Right I have been searching for the truth, and found out that any mass of gas if kept at constant volume, i.e. if you seal it in say a canister, the number of molecules or atoms of that gas remain constant but pressure increases or decreases with temperature. that means pressure and temperature are directly proportional to each other, though in a turbo air is forces into a given volume of space, where it gets compressed, it heats up due to action of compression, but compressing air itself is another way of making the air denser, because if you pack more air or gas in a given space, you are effectively making its density increase, pushing more mass of gas into that same amount of space increases its density but this also creates heat in doing so.
Now if we stop our turbo pushing any more air into our given volume of space, which could be our inlet manifold, so we stop pushing in any more air in this given space, we cool it through an intercooler, by doing so we do not lose mass of that trapped compressed air, but we lose some pressure as that trapped air cools down, the number of atoms remain constant, so we may lose some pressure, but mass of that air is still constant, only the pressure is proportional to its temperature, so now i understand that intercooler may drop the pressure, but mass of air remains same.
This really answers my question as to why use an intercooler as dropping temperature would reduce pressure and we all assumed pressure equals density, but it is not, since volume (given space) remained constant. I or we have been thinking wrongly that when you cool air, pressure drops, and you also lose mass, (density) but you don't necessarily lose mass. Not in this situation, because mass is trapped and has no where to escape, it can only escape when inlet valve opens and fills into a cylinder, and as soon as mass of air escapes, more is pushed in by the turbo and cooled through an intercooler.
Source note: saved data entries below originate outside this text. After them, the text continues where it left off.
/-! ### Porters, far traffic, aborts -/

/-- A porter's read half goes out as an AXI burst, a tally export, a lane it owns or an entry of its queue, by its source
side; its data completes it. Write halves go out the same way, an atomic one element by element, or as a packet to a link; the last
answer ends the piece. A check that fails, an uncorrectable word and a failing response abort the task. -/
def Obligations.PortersMovePieces : Prop :=
  (∀ (p k : Nat) (q : Piece) (s : State), Within s → porterUp s p = true → doneNow s (lastRead p) = false →
    (robin 16 (ptr s (ptrRead p)) fun j => (readReady s (chanAgent p j)).isSome) = some k →
    readReady s (chanAgent p k) = some q →
    let c := readCheck s q
    let accs := c.grans.map Prod.snd
    (q.src.space = 2 → ∃ t b, exec (.pieceReadHalf p) s = .next t ∧ t.bursts = s.bursts ++ [b] ∧ b.porter = p ∧
      b.write = false ∧ b.addr = q.src.addr * 64 ∧ b.iface = b.addr / 512 % 4 ∧ b.sq = q.sq ∧ b.size = 7 ∧
      b.beats = beatsOf b.addr q.cnt ∧ RegsKept [] s t) ∧
    (q.src.space = 5 → ∃ t, exec (.pieceReadHalf p) s = .next t ∧ t.exports = s.exports ++ [⟨q.src.tag, q.sq, none, []⟩] ∧
      RegsKept [] s t) ∧
    (q.src.space < 2 → c.st = 0 → slottedHalf s p .rd c = true → ∃ t, exec (.pieceReadHalf p) s = .next t ∧
      t.rdLanes = s.rdLanes ++ [newLane c.col (.piece q.sq) (masterPorter p) accs (s.run + 7) (s.run + 16)] ∧ RegsKept [] s t) ∧
    (q.src.space < 2 → c.st = 0 → slottedHalf s p .rd c = false → ∃ t e, exec (.pieceReadHalf p) s = .next t ∧
      (t.queue (queueKey c.col .rd p)).entries = (s.queue (queueKey c.col .rd p)).entries ++ [e] ∧ e.use = .piece q.sq ∧
      e.accs = accs ∧ e.at_ = s.run + 3 ∧ t.rdLanes = s.rdLanes ∧ RegsKept [] s t) ∧
    (q.src.space < 2 → c.st ≠ 0 → ∃ t, exec (.pieceReadHalf p) s = .next t ∧ t.piece q.sq = none ∧
      aborting t q.task = true ∧ t.rdLanes = s.rdLanes ∧ t.queues = s.queues)) ∧
  (∀ (a : Nat) (q : Piece) (l : RdLane) (s : State), Within s → isChan a = true → s.piece q.sq = some q → q.agent = a →
    pieceLane s q.sq = some l →
    (laneUe l = false → q.dead = false → ∃ t, exec (.pieceReadComplete a q.sq) s = .next t ∧ l ∉ t.rdLanes ∧
      t.piece q.sq = some { q with rd := .complete, data := readRows q l }) ∧
    (laneUe l = false → q.dead = true → ∃ t, exec (.pieceReadComplete a q.sq) s = .next t ∧ l ∉ t.rdLanes ∧
      t.piece q.sq = none) ∧
    (laneUe l = true → ∃ t, exec (.pieceReadComplete a q.sq) s = .next t ∧ l ∉ t.rdLanes ∧ aborting t q.task = true)) ∧
  (∀ (a i : Nat) (q : Piece) (f : Fill) (l : RdLane) (s : State), Within s → isChan a = false → s.piece q.sq = some q → q.agent = a →
    q.rd = .presented → l ∈ s.rdLanes → l.use = .fill a i → f ∈ (s.sat a).fills → f.id = i → f.sq = q.sq → l.due ≤ s.run →
    l.got.isSome = true →
    ∃ t, exec (.pieceReadComplete a q.sq) s = .next t ∧ t.piece q.sq = some { q with rd := .complete } ∧ t.sats = s.sats ∧
      t.rdLanes = s.rdLanes) ∧
  (∀ (a d : Nat) (q : Piece) (e : TallyExport) (s : State), Within s → isChan a = true → s.piece q.sq = some q → q.agent = a →
    q.dead = false → pieceLane s q.sq = none → (s.exports.find? fun e => e.sq == q.sq) = some e → e.due = some d → d ≤ s.clk →
    ∃ t, exec (.pieceReadComplete a q.sq) s = .next t ∧ t.piece q.sq = some { q with rd := .complete, data := e.data } ∧
      (∀ f ∈ t.exports, f.sq ≠ q.sq) ∧ RegsKept [] s t) ∧
  (∀ (a loc ce ue : Nat) (q : Piece) (e : TallyExport) (ws : List Word) (s : State), Within s → q.agent = a →
    s.piece q.sq = some q → (s.exports.find? fun f => f.sq == q.sq && f.due.isNone) = some e →
    doneNow s (lastTallyV e.x) = false → doneNow s (lastTallyP e.x) = false →
    readTally s ((List.range (q.cnt * 16)).map fun j => tallyWord e.x (q.src.addr * 2 + j / 8) (j % 8)) = (ws, ce, ue, loc) →
    (bitOf (rg s .tallyCtrl e.x) 0 = true → ue = 0 →
      ∃ t, exec (.tallyExportRead a q.sq) s = .next t ∧ RegsKept [(.tallyEcc, e.x)] s t ∧
        ∃ f ∈ t.exports, f.sq = q.sq ∧ f.due = some (s.clk + 4) ∧ f.data = wordsToRows q.cnt ws) ∧
    (bitOf (rg s .tallyCtrl e.x) 0 = false ∨ ue ≠ 0 →
      ∃ t, exec (.tallyExportRead a q.sq) s = .next t ∧ t.piece q.sq = none ∧ aborting t q.task = true ∧
        ∀ f ∈ t.exports, f.sq ≠ q.sq)) ∧
  (∀ (p id : Nat) (r : AxiResp) (data : List Row) (last : Bool) (b : Burst) (s : State), Within s →
    (s.bursts.find? fun b => b.porter == p && b.id == id && !b.write) = some b →
    (respBad s p r = false → ∀ q, last = true ∨ b.beats = 1 → s.piece b.sq = some q → q.dead = false →
      ∃ t, exec (.axiReadData p id r data last) s = .next t ∧ b ∉ t.bursts ∧
        t.piece b.sq = some { q with rd := .complete, data := farRows q (b.data ++ data) } ∧ RegsKept [] s t) ∧
    (respBad s p r = false → last = false → 1 < b.beats → ∃ t, exec (.axiReadData p id r data last) s = .next t ∧
      { b with data := b.data ++ data, beats := b.beats - 1 } ∈ t.bursts ∧ t.pieces = s.pieces ∧ RegsKept [] s t) ∧
    (respBad s p r = true → ∀ q, s.piece b.sq = some q →
      ∃ t, exec (.axiReadData p id r data last) s = .next t ∧ aborting t q.task = true ∧
        (last = true ∨ b.beats = 1 → b ∉ t.bursts ∧ t.piece b.sq = none))) ∧
  (∀ (p k : Nat) (q : Piece) (s : State), Within s → porterOn s p = true → doneNow s (lastWrite p) = false →
    let u := (List.range 16).foldl (fun s j => gather s (chanAgent p j)) s
    (robin 16 (ptr u (ptrWrite p)) fun j => (writeReady u (chanAgent p j)).isSome) = some k →
    writeReady u (chanAgent p k) = some q →
    let c := writeCheck s q
    let accs := c.grans.map Prod.snd
    let bad := fun (r : Piece) =>
      r.src.space != 5 && (checkWide s (.linkRead (passPriv r.pass)) false false r.srcP r.cnt).st != 0
    (q.dst.space = 2 → q.atop = 0 → ∃ t b, exec (.pieceWriteHalf p) s = .next t ∧ t.bursts = s.bursts ++ [b] ∧
      b.porter = p ∧ b.write = true ∧ b.addr = q.dst.addr * 64 ∧ b.sq = q.sq ∧ b.data = q.data ∧ b.atop = 0 ∧
      b.beats = beatsOf b.addr q.cnt ∧ RegsKept [] s t) ∧
    (q.dst.space = 2 → q.atop ≠ 0 →
      let w := if q.aew then 8 else 4
      let i := if q.wr = .waiting then 0 else q.cnt * 64 / w - q.left
      ∃ t b, exec (.pieceWriteHalf p) s = .next t ∧ t.bursts = s.bursts ++ [b] ∧ b.porter = p ∧ b.write = true ∧
        b.addr = q.dst.addr * 64 + i * w ∧ b.beats = 1 ∧ b.size = (if q.aew then 3 else 2) ∧ b.atop = atopCode q.atop ∧
        b.sq = q.sq ∧ RegsKept [] s t ∧ ∃ r, t.piece q.sq = some r ∧ r.left = q.cnt * 64 / w - i - 1 ∧ r.owed = q.owed + 1) ∧
    (q.dst.space < 2 → c.st = 0 → slottedHalf s p .wr c = true → ∃ t, exec (.pieceWriteHalf p) s = .next t ∧
      t.wrLanes = s.wrLanes ++ [⟨c.col, .piece q.sq, masterPorter p, accs, writeData q c, s.run + 8, none⟩] ∧ RegsKept [] s t) ∧
    (q.dst.space < 2 → c.st = 0 → slottedHalf s p .wr c = false → ∃ t e, exec (.pieceWriteHalf p) s = .next t ∧
      (t.queue (queueKey c.col .wr p)).entries = (s.queue (queueKey c.col .wr p)).entries ++ [e] ∧ e.use = .piece q.sq ∧
      e.accs = accs ∧ e.data = writeData q c ∧ t.wrLanes = s.wrLanes ∧ RegsKept [] s t) ∧
    (q.dst.space < 2 → c.st ≠ 0 → ∃ t, exec (.pieceWriteHalf p) s = .next t ∧ t.piece q.sq = none ∧
      aborting t q.task = true ∧ t.wrLanes = s.wrLanes ∧ t.queues = s.queues) ∧
    (q.dst.space = 4 → ∀ l, packetOf u q = some l →
      (l.find? bad = none → ∃ t o, exec (.pieceWriteHalf p) s = .next t ∧
        (t.link (rf s .winMap q.dst.tag 7 6)).outQ = (s.link (rf s .winMap q.dst.tag 7 6)).outQ ++ [o] ∧ o.hdr.type = 1 ∧
        o.hdr.window = q.dst.tag ∧ o.sqs = l.map Piece.sq ∧ o.hdrSent = false ∧ RegsKept [] s t) ∧
      (∀ r, l.find? bad = some r → ∃ t, exec (.pieceWriteHalf p) s = .next t ∧ aborting t r.task = true ∧
        (∀ x ∈ l, t.piece x.sq = none) ∧ t.links = s.links))) ∧
  (∀ (p id : Nat) (r : AxiResp) (b : Burst) (q : Piece) (s : State), Within s →
    (s.bursts.find? fun b => b.porter == p && b.id == id && b.write) = some b → s.piece b.sq = some q →
    (respBad s p r = false → ∃ t, exec (.axiWriteResponse p id r) s = .next t ∧ b ∉ t.bursts ∧ RegsKept [] s t ∧
      (q.owed ≤ 1 → q.left = 0 → t.piece b.sq = none) ∧
      (1 < q.owed → t.piece b.sq = some { q with owed := q.owed - 1 })) ∧
    (respBad s p r = true → ∃ t, exec (.axiWriteResponse p id r) s = .next t ∧ b ∉ t.bursts ∧ aborting t q.task = true))

/-- ARM makes the staged descriptor active, puts it in the shadow, or refuses it; CRDRET returns credits up to CRD_INIT, or finds an
uncorrectable counter; SPLIT and FCH.SEL take only writes that R246 and R259 allow; a far channel's hold follows its input from the
following edge on. -/
def Obligations.ChannelRegistersAct : Prop :=
  (∀ (w : Who) (p k : Nat) (s : State), Running s → s.safe = false → bitOf (rg s .cfgStat) 6 = false → FullView w → Granted s w →
    p < 16 → k < 16 →
    let i := 16 * p + k
    let a := chanAgent p k
    let d0 := rg s .porterChDesc0 i
    let d1 := rg s .porterChDesc1 i
    let d3 := rg s .porterChDesc3 i
    let l : Launch := ⟨fld d0 13 0, fld d1 9 0, d0, d1, rg s .porterChDesc2 i, d3⟩
    let bad := 4 ≤ fld d0 18 16 ∨ (bitOf d0 22 = true ∧ fld d3 21 0 = 0)
    let idle := (s.agent a).act = none ∧ liveCtxs s a = []
    (bad → ∃ t, exec (.arm w p k) s = .next t ∧ rf t .porterChStat i 5 4 = 3 ∧ t.agents = s.agents ∧
      RegsKept [(.porterChStat, i)] s t) ∧
    (¬bad → idle → ∃ t, exec (.arm w p k) s = .next t ∧ rf t .porterChStat i 5 4 = 0 ∧ (t.agent a).act = some l ∧
      (t.agent a).todo = true ∧ RegsKept [(.porterChStat, i)] s t ∧
      (t.agent a).credit = (if (s.agent a).keep = none ∨ bitOf d0 21 = false then fld d1 27 16 else (s.agent a).credit)) ∧
    (¬bad → ¬idle → (s.agent a).queue = [] → ∃ t, exec (.arm w p k) s = .next t ∧ rf t .porterChStat i 5 4 = 1 ∧
      (t.agent a).queue = [l] ∧ (t.agent a).act = (s.agent a).act ∧ RegsKept [(.porterChStat, i)] s t) ∧
    (¬bad → ¬idle → (s.agent a).queue ≠ [] → ∃ t, exec (.arm w p k) s = .next t ∧ rf t .porterChStat i 5 4 = 2 ∧
      t.agents = s.agents ∧ rf t .porterOvf p 15 0 = min 65535 (rf s .porterOvf p 15 0 + 1) ∧
      bitOf (rg t .fuStat 80) 9 = true)) ∧
  (∀ (w : Who) (p k n : Nat) (s : State), Running s → FullView w → Granted s w →
    p < 16 → k < 16 → n < 4096 → s.safe = false →
    let v := s.agent (chanAgent p k)
    let ue := creditUe s (agentLoc (chanAgent p k))
    ∃ t, exec (.crdret w p k n) s = .next t ∧ t.ctxs = s.ctxs ∧
      (n = 0 ∨ ue = false →
        (t.agent (chanAgent p k)).credit = (if v.credit + n ≤ crdInit v then v.credit + n else max v.credit (crdInit v))) ∧
      (n ≠ 0 → ue = true → (t.agent (chanAgent p k)).credit = v.credit ∧ bitOf (rg t .fuStat 80) 3 = true)) ∧
  (∀ (w : Who) (p : Nat) (v : Word) (s : State), Running s → FullView w → Granted s w → p < 16 →
    ∃ t, exec (.splitWrite w p v) s = .next t ∧ RegsKept [(.porterSplit, p)] s t ∧
      rg t .porterSplit p = (if fld v 4 0 + fld v 12 8 + fld v 20 16 = 16 then v &&& RegId.porterSplit.row.rw
        else rg s .porterSplit p)) ∧
  (∀ (w : Who) (v : Word) (s : State), Running s → FullView w → Granted s w →
    ∃ t, exec (.fchSelWrite w v) s = .next t ∧ RegsKept [(.fchSel, 0), (.fchStat, 0)] s t ∧
      rg t .fchSel = (if anyChanBusy s then rg s .fchSel else v &&& RegId.fchSel.row.rw) ∧
      rf t .fchStat 0 0 0 = (if anyChanBusy s then 1 else 0)) ∧
  (∀ (mask : BitVec 64) (s : State), Within s →
    ∃ t, exec (.farChannelHold mask) s = .next t ∧ RegsKept [(.fchHoldLo, 0), (.fchHoldHi, 0)] s t ∧
      rg t .fchHoldLo = mask.setWidth 32 ∧ rg t .fchHoldHi = (mask >>> 32).setWidth 32 ∧
      (∀ c, c < 64 → farHeld t c = farHeld s c ∧ farHeld { t with clk := s.clk + 1 } c = mask.getLsbD c ∧
        (mask.getLsbD c = true → farHeld s c = true →
          (Tab.get (fun _ => noHold) t.farHold c).from_ = (Tab.get (fun _ => noHold) s.farHold c).from_))) ∧
  (∀ (c : Nat) (h : FarHold) (s : State), Within s → Tab.get (fun _ => noHold) s.farHold c = h → farHeld s c = true →
    h.told = false → rf s .fchHoldLim 0 15 0 ≠ 0 → rf s .fchHoldLim 0 15 0 * 1024 * 12 < s.clk - h.from_ →
    ∃ t, exec (.farHoldLimit c) s = .next t ∧ bitOf (rg t .fuStat 80) 13 = true ∧
      Tab.get (fun _ => noHold) t.farHold c = { h with told := true })

/-- A software abort of a running task is detected at its edge; two edges later the abort takes effect: no run and no piece
not yet presented of the task is left, the lowest free record is filled; it is done once nothing of the task is open. -/
def Obligations.TasksAbort : Prop :=
  (∀ (w : Who) (task : Nat) (s : State), Running s → s.safe = false → FullView w → Granted s w → task < 1024 →
    (aborting s task = false → ((busyAgents s).any fun a => agentHas s a task) = true →
      ∃ t b, exec (.softwareAbort w task) s = .next t ∧ t.aborts = s.aborts ++ [b] ∧ b.task = task ∧ b.cause = 0x11 ∧
        b.agent = 511 ∧ b.fired = false ∧ b.at_ = s.clk ∧ RegsKept [] s t) ∧
    (aborting s task = true ∨ ((busyAgents s).any fun a => agentHas s a task) = false →
      ∃ t, exec (.softwareAbort w task) s = .next t ∧ t.aborts = s.aborts ∧ RegsKept [] s t)) ∧
  (∀ (task : Nat) (b : Abort) (s : State), Within s → (s.aborts.find? fun b => b.task == task && !b.fired) = some b →
    b.at_ + 2 ≤ s.clk → task < 1024 → b.cause < 256 →
    ∃ t, exec (.taskAbort task) s = .next t ∧ (∀ c ∈ t.aborts, c.task = task → c.fired = true) ∧
      (∀ p ∈ t.pieces, p.task = task → p.rd ≠ .waiting ∨ p.wr ≠ .waiting) ∧
      (∀ a k, k < 2 → (t.ctx a k).live = true → (t.ctx a k).task ≠ task) ∧
      (∀ i, ((List.range 8).find? fun i => !bitOf (rg s .tabtRecInfo i) 0) = some i →
        bitOf (rg t .tabtRecInfo i) 0 = true ∧ bitOf (rg t .tabtRecInfo i) 1 = false ∧ rf t .tabtRecInfo i 25 16 = task ∧
        rf t .tabtRecInfo i 15 8 = b.cause ∧
        RegsKept [(.tabtRecInfo, i), (.tabtRecAgent, i), (.tabtRecDetail, i), (.tabtRecAddrLo, i), (.tabtRecAddrHi, i),
          (.tabtRecTime, i)] s t) ∧
      (((List.range 8).find? fun i => !bitOf (rg s .tabtRecInfo i) 0) = none →
        rf t .tabtStat 0 31 16 = min 65535 (rf s .tabtStat 0 31 16 + 1) ∧ RegsKept [(.tabtStat, 0)] s t)) ∧
  (∀ (task : Nat) (b : Abort) (s : State), Within s → (s.aborts.find? fun b => b.task == task) = some b →
    abortOver s b = true → (∀ i, b.recNo = some i → i < 8) →
    ∃ t, exec (.abortDone task) s = .next t ∧ t.aborts = s.aborts.filter (fun c => c.task != task) ∧
      t.intPulse = s.intPulse ||| BitVec.ofNat 512 (2 ^ 328) ∧
      (∀ i, b.recNo = some i → bitOf (rg t .tabtRecInfo i) 1 = true) ∧
      (∀ e ∈ s.bells, e.1 < 2048 → e.2.rung = true → e.2.task = some task →
        bitOf (rg t .tabtTaint (e.1 / 32)) (e.1 % 32) = true) ∧
      (s.safe = false → ∀ c ∈ b.chans, (∀ d ∈ b.chans, d.1 = c.1 → d.2 = c.2) → (t.agent c.1).credit = c.2)) ∧
  (∀ (w : Who) (i : Nat) (s : State), Running s → FullView w → Granted s w → i < 8 →
    ∃ t, exec (.abortRecordClear w i) s = .next t ∧ RegsKept [(.tabtRecInfo, i)] s t ∧
      rg t .tabtRecInfo i = (if bitOf (rg s .tabtRecInfo i) 1 then 0 else rg s .tabtRecInfo i))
In open space, this would not be the case, as mass is able to move freely, and is not contained within walls, so it can move freely and hence density can change whereas in sealed pipework and chambers and manifolds, mass cannot escape other than when we want it to escape into say the cylinder on an induction stroke.
This is back to basic physics, which i missed when I was at school, because back then such things like Boyl's Law didn't interest me and I used to skive many lessons.
here is a link to brush your brain: also the article explains that heat makes the gas atoms or molecules move faster when heated, so faster they bounce about more pressure they creat. But mass remains constant.
http://www.passmyexams.co.uk/GCSE/physics/pressure-temperature-relationship-of-gas-pressure-law.html It would also be wrong to say that cool air is denser, since we know air is not very dense on high mountain tops where it is very cold. this is not because of temperature but because of air pressure, high up on a mountain the air pressure is less, so less air is packed per given volume, but at sea level there is more air pressure hence more denser air, as pressure forces more air atoms packed in that same given space. Also look at Boyl's Law.
http://www.passmyexams.co.uk/GCSE/physics/pressure-volume-relationship-of-gas-Boyles-law.html
The thing to remember is that a turbo constantly feeds more mass of air into a confined space.
whereas a piston in a cylinder may compress the same mass of air into a lesser space (volume) so both compress air, but difference is turbo keeps adding more mass to achieve that.